Sosyal medyada paylaşıma karşı çıkıyorum. Bu, oğlum ve benim bir şeyleri kaçırdığımız anlamına mı geliyor, yoksa daha mı güvenli? | Rhiannon Lucy Cosslett

AGeçenlerde eski bir arkadaşım bana oğlumun yüzünü neden hiç internete koymadığımı sordu. “Bana bebek resimlerini göstermeme meselesini açıklayabilir misin?” diye sordu. “Bizim yaşımızdaki herkes bebeklerinin yüzünü emojilerle kapatıyor gibi görünüyor. Bebek fotoğraflarını sosyal medyada yayınlamanın ahlakına ilişkin önemli bir makaleyi kaçırdığımı hissediyorum.

Emoji olayını yapmıyorum – aslında kafasının arkasını veya ev hayatının herhangi bir yönünü göstermeyi bile bıraktım – ama ne demek istediğini biliyorum. Bir kaç yıl önce, paylaşım, denildiği gibi, sosyal çevremde norm gibi görünüyordu. Bugünlerde sosyal medyada çok daha az bebek yüzü görüyorum. Çevrimiçi mahremiyet ve mahremiyetin yanı sıra yüz tanıma ve kişisel verilerin ticari kullanımına ilişkin endişeler, Facebook’un ilk günlerine göre çok daha yaygın. Aslında, fotoğraf paylaşıp paylaşmamanızın, emzirme, bebek bezi değiştirme ve bebek liderliğinde sütten kesmenin yanı sıra, doğru şeyleri yaptığınızın kanıtı olarak ebeveyn kimliğinin bir başka göstergesi haline geldiği iddia edilebilir. ”, “bunlar” gibi değil. diğer akrabalar.”

Mütevazı bir kamu profiline sahip bir yazar olarak işime ilişkin çocuğumun fotoğraflarını yayınlamamak için kendi nedenlerim var, bu nedenle bu konudaki fikrimin diğer ebeveynler için ne kadar alakalı olduğundan emin değilim. Dürüst olmak gerekirse, bir çocuğun hayatını rızası olmadan internete koymanın distopik bir tarafı olduğunu düşünmüştüm her zaman. Aslında beni bu işe sokan makalelerden biri, 2011 yılında yazdığım, sosyal medya gösterisinin aracılık ettiği, doğumdan mezara kadar bir çocuğun hayatındaki her önemli anı ele alan bir öğrenci gazetesi köşesiydi.
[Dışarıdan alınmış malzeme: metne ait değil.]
/-- R10, R21, R364, R400, R438, R445, R447 to R449: the registers with a row of their own take a good word and refuse any other, and
all words in the safe state; a refused write only sets MG_REJECT. Firmware writes Q0 and Q1 of a launch queue that is not
enabled, and no one writes Q2; MG_RECCTL, MG_RECBASE and MG_MBCMD take their words in the safe state too. The registers with
an input of their own are reached at their offsets. A virtual function reaches the registers that its BAR0 names, and no
others. That MG_MBCMD refuses a command while it is busy, and that recording begins with an empty log, are the model's choices
(logs 51, 40), and so is where a function's tail registers lie (log 80). -/
def Obligations.RegisterWritesTakeOrReject : Prop :=
  (∀ (s : State) (v : Word), RegWrites s (.dcToyboxWrite v) 0x00020000 (v.toNat ≤ 128)
    (fun d => { d with toyboxPending := some v.toNat })) ∧
  (∀ (s : State) (v : Word), RegWrites s (.dcHbperWrite v) 0x00020008 (8 ≤ v.toNat ∧ v.toNat ≤ 16)
    (fun d => { d with hbPending := some v.toNat })) ∧
  (∀ (s : State) (v : Word), (s.dev.mg.safe = false → bits v 9 54 = 0 →
      let runs := v.getLsbD 63 && s.dev.hb.domRunning
      ∃ w, Answers s (.dcDomainWrite v) w ∧ KeepsMemory s (w.after s) ∧
        w.d.hb = { s.dev.hb with
          pkgNumber := bits v 0 9, domRunning := v.getLsbD 63, domCount := if runs then s.dev.hb.domCount else 0
          domNext := w.d.hb.domNext } ∧
        (runs = true → w.d.hb.domNext = s.dev.hb.domNext) ∧
        (runs = false → s.dev.cc < w.d.hb.domNext ∧ w.d.hb.domNext ≤ s.dev.cc + 16 * 2 ^ s.dev.hb.logP)) ∧
    (s.dev.mg.safe = true ∨ bits v 9 54 ≠ 0 → Leaves s (.dcDomainWrite v) (reject s.dev 0x00020010))) ∧
  (∀ (s : State) (die : Nat) (v : Word), die < 8 → RegWrites s (.dcPlacemapWrite die v) (0x00020020 + 8 * die)
    (bits v 45 19 = 0 ∧ ∀ p, p < 9 → bits v (5 * p) 4 ≤ 9)
    (fun d => { d with placePending := d.placePending.filter (fun x => x.1 != die) ++ [(die, v)] })) ∧
  (∀ (s : State) (core : Nat) (v : Word), core < 288 → RegWrites s (.crHclrWrite core v) (coreOffset core + 0x40) (bits v 8 56 = 0)
    (fun d => d.updCore core (fun c => { c with
      hist := (enum c.hist).map (fun ih => if v.getLsbD ih.1 then List.replicate 20 0 else ih.2) }))) ∧
  (∀ (s : State) (core k : Nat) (v : Word), core < 288 → k < 16 → RegWrites s (.crPmccfgWrite core k v) (coreOffset core + 4 * k)
    (bits v 32 32 = 0 ∧ bits v 16 13 = 0 ∧ bits v 0 8 ≤ 16)
    (fun d => d.updCore core (fun c => { c with pmcs := updAt c.pmcs k (fun p => { p with next := some (v.setWidth 32) }) }))) ∧
  (∀ (s : State) (b : Nat) (v : Word) (c : Ctx) (l : Launch), blockCtx s.dev b = some c →
    CtxWrites s (.cxRelocbaseWrite b v) b 0x090 v c (bits v 57 7 = 0 ∧ bits v 0 3 = 0 ∧
        (s.dev.launch c.id c.relocId).isSome = true ∧ ∀ t ∈ s.dev.tasks, t.ctx = c.id → t.launchId = c.relocId → t.holds = false)
      (fun d => d.updLaunch c.id c.relocId (fun l => moveLaunch l (v.setWidth 57))) ∧
    (moveLaunch l (v.setWidth 57)).codeBase = v.setWidth 57 ∧
    (moveLaunch l (v.setWidth 57)).pcV - v.setWidth 57 = l.pcV - l.codeBase) ∧
  (∀ (s : State) (m : Master) (o : Nat) (v : Word), m ∈ [.firmware, .function 0] →
    ((o < 0x1000 ∧ (o < 0x058 ∨ (0x068 ≤ o ∧ o < 0x080) ∨ 0x108 ≤ o)) ∨ (0x1000 ≤ o ∧ o < 0x00010000) ∨ 0x02000000 ≤ o) →
    Leaves s (.mmioWrite m o v) (reject s.dev o)) ∧
  (∀ (s : State) (m : Master) (o : Nat) (v : Word), m ∈ [.firmware, .function 0] → o < 0x1000000 → o % 8 = 0 → ∃ t,
    exec (.mmioWrite m (0x01000000 + o) v) s = .next t ∧ t.dev = s.dev ∧
    (∀ i, i < 8 → t.mem.read (kLoad (o + i)) = (wordBytes v).getD i 0) ∧
    KeepsOutside s t ((List.range 8).map (fun i => kLoad (o + i)))) ∧
  (∀ (s : State) (m : Master) (v : Word) (k : Nat), m ∈ [.firmware, .function 0] → k < 15 → Leaves s (.mmioWrite m (0x088 + 8 * k) v)
    (s.dev.updMg (fun m => { m with mbData := updAt m.mbData k (fun _ => v) }))) ∧
  (∀ (s : State) (m : Master) (v : Word), m ∈ [.firmware, .function 0] →
    (3 ≤ v.toNat → Leaves s (.mmioWrite m 0x058 v) (reject s.dev 0x058)) ∧
    (v = 0 → Leaves s (.mmioWrite m 0x058 v) (s.dev.updMg (fun m => { m with recMode := .off }))) ∧
    (v = 1 → s.dev.mg.recMode ≠ .record →
      Leaves s (.mmioWrite m 0x058 v) (s.dev.updMg (fun m => { m with recMode := .record, recLog := [], recFull := false }))) ∧
    (v = 1 → s.dev.mg.recMode = .record → Leaves s (.mmioWrite m 0x058 v) s.dev) ∧
    (v = 2 → Leaves s (.mmioWrite m 0x058 v) (s.dev.updMg (fun m => { m with recMode := .replay }))) ∧
    Leaves s (.mmioWrite m 0x060 v) (s.dev.updMg (fun m => { m with recBase := v })) ∧
    (let ok : Prop := bits v 16 47 = 0 ∧ 1 ≤ bits v 0 16 ∧ bits v 0 16 ≤ 4 ∧ s.dev.mg.mbCmd.getLsbD 63 = false
     (ok → Leaves s (.mmioWrite m 0x080 v) (s.dev.updMg (fun m => { m with mbCmd := v ||| BitVec.ofNat 64 (2 ^ 63) }))) ∧
     (¬ ok → Leaves s (.mmioWrite m 0x080 v) (reject s.dev 0x080)))) ∧
  (∀ (s : State) (q : Nat) (v : Word) (x : LaunchQueue), q < 64 → s.dev.queues[q]? = some x →
    let set (f : LaunchQueue → LaunchQueue) (d : Dev) : Dev := { d with queues := updAt d.queues q f }
    RegWrites s (.mmioWrite .firmware (queueOffset q) v) (queueOffset q) (x.q0.getLsbD 63 = false ∧ queueOk s.dev v x.q1 = true)
      (set (fun x => { x with q0 := v })) ∧
    RegWrites s (.mmioWrite .firmware (queueOffset q + 8) v) (queueOffset q + 8)
      (x.q0.getLsbD 63 = false ∧ bits v 57 7 = 0 ∧ v.toNat % 128 = 0) (set (fun x => { x with q1 := v })) ∧
    Leaves s (.mmioWrite .firmware (queueOffset q + 16) v) (reject s.dev (queueOffset q + 16)) ∧
    (∀ k, k < 3 → Leaves s (.mmioWrite (.function 0) (queueOffset q + 8 * k) v) (reject s.dev (queueOffset q + 8 * k)))) ∧
  (∀ (s : State) (m : Master) (v : Word) (b c k q : Nat), m ∈ [.firmware, .function 0] → b < 256 → c < 288 → k < 16 → q < 64 →
    exec (.mmioWrite m 0x100 v) s = exec (.fwCtlCommit v) s ∧
    exec (.mmioWrite m (queueOffset q + 24) v) s = exec (.launchQueueTailWrite q v) s ∧
    exec (.mmioWrite m (blockOffset b + 0x010) v) s = exec (.cxNqheadWrite b v) s ∧
    exec (.mmioWrite m (blockOffset b + 0x028) v) s = exec (.cxResumeWrite b v) s ∧
    exec (.mmioWrite m (blockOffset b + 0x070) v) s = exec (.cxDebugWrite b v) s ∧
    exec (.mmioWrite m (blockOffset b + 0x080) v) s = exec (.cxSuspendWrite b v) s ∧
    exec (.mmioWrite m (blockOffset b + 0x090) v) s = exec (.cxRelocbaseWrite b v) s ∧
    exec (.mmioWrite m (coreOffset c + 4 * k) v) s = exec (.crPmccfgWrite c k v) s ∧
    exec (.mmioWrite m (coreOffset c + 0x40) v) s = exec (.crHclrWrite c v) s) ∧
  (∀ (s : State) (v : Word) (die : Nat), die < 8 →
    exec (.mmioWrite .firmware 0x00020000 v) s = exec (.dcToyboxWrite v) s ∧
    exec (.mmioWrite .firmware 0x00020008 v) s = exec (.dcHbperWrite v) s ∧
    exec (.mmioWrite .firmware 0x00020010 v) s = exec (.dcDomainWrite v) s ∧
    exec (.mmioWrite .firmware 0x00020018 v) s = exec (.dcSuspendWrite v) s ∧
    exec (.mmioWrite .firmware (0x00020020 + 8 * die) v) s = exec (.dcPlacemapWrite die v) s) ∧
  (∀ (s : State) (o : Nat) (v : Word), 0x00020000 ≤ o → o < 0x00020100 →
    Leaves s (.mmioWrite (.function 0) o v) (reject s.dev o)) ∧
  (∀ (s : State) (m : Master) (core k : Nat) (second : Bool) (v : Word), m ∈ [.firmware, .function 0] → core < 288 → k < 4 →
    RegWrites s (.mmioWrite m (coreOffset core + 0x80 + 16 * k + if second then 8 else 0) v)
      (coreOffset core + 0x80 + 16 * k + if second then 8 else 0) (watchOk second (4, 44) v = true)
      (fun d => d.updCore core (fun c => { c with watch := updAt c.watch k (setPair second v) }))) ∧
  (∀ (s : State) (m : Master) (b o : Nat) (v : Word) (c : Ctx) (saved : Bool) (ok : Ctx → Bool) (f : Ctx → Ctx),
    m ∈ [.firmware, .function 0] → b < 256 → o < 0x1000 → ctxReg o v = some (saved, ok, f) → blockCtx s.dev b = some c →
    CtxWrites s (.mmioWrite m (0x00100000 + 0x1000 * b + o) v) b o v c (ok c = true ∧ (saved = true ∨ hasSaved s.dev c.id = false))
      (fun d => d.updCtx c.id f)) ∧
  (∀ (s : State) (n o : Nat) (v : Word), n ≠ 0 → (∀ k, functionOffset s.dev n o = some k →
      exec (.mmioWrite (.function n) o v) s = exec (.mmioWrite (.function 0) k v) s) ∧
    (functionOffset s.dev n o = none → Leaves s (.mmioWrite (.function n) o v) (reject s.dev o)))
Bu beni ikiyüzlü bir şekilde arkadaşlarımın bebekleriyle olan fotoğraflarımı paylaşmak istemekten alıkoymadı ve anne olduğumda bunu gösterme isteği güçlüydü. Dolayısıyla tartışmanın her iki tarafını da anlıyorum ve bu kararların sıklıkla değişken olduğunun da farkındayım. Örneğin birçok ebeveyn, küçük kel bebekleri daha çok tanımlanabilir insanlara benzemeye başladığında paylaşmayı bırakabilir. Çevrimiçi korumayı öğrenen diğerleri geri döndü ve fotoğrafları sildi ya da pedofililer tarafından zararlı olarak kullanılabilecek hiçbir şeyi yayınlamadı. Pek çok ebeveyn sosyal medya hesaplarını kilitliyor, küçük takipçilerini gerçek hayatta tanıdıkları kişilerle tutuyor ve arkadaş listelerini düzenli olarak buduyor.

İnsanlara görüşlerini paylaşmalarını sorduğumda en temkinli ebeveynler, benim gibi çocuklarını tanınmaya karşı daha savunmasız hale getirebilecek işlerde çalışan ebeveynlerdi: ceza avukatları, ruh sağlığı alanında çalışan NHS personeli, kamuya açık profili olan herkes . . Bir anne, “Bu yüzden hayatlarımız azalmadı” dedi. “İK’da çalışıyorum ve mahremiyetimi seviyorum ve büyüdüğünde, isterse kendi sosyal medyasına sahip olana kadar onu özel tuttuğumu ona söyleyebilirim.” Okullarda çevrimiçi güvenlik konusunda çalışan bir başkası kimlik hırsızlığından endişe ediyor. “Kaç kişinin çocuğunun adını ve doğum tarihini sosyal medyada paylaşıp bunu banka hesabının şifresi olarak kullanması beni çok korkutuyor. Doktorlar güvenlik nedeniyle sadece isim ve doğum tarihini soruyor, okullar ve kreşler şifre olarak genellikle ikinci isimleri kullanıyor… Bir ömür boyu kişisel bilgileri yabancılarla paylaşmamanın söylenmesi ve sana tam isimleri, doğum tarihlerini verebilirim Sosyal medyada tanıdığım ama gerçek hayatta tanımadığım 10 kişinin doğum yerleri ve okulları.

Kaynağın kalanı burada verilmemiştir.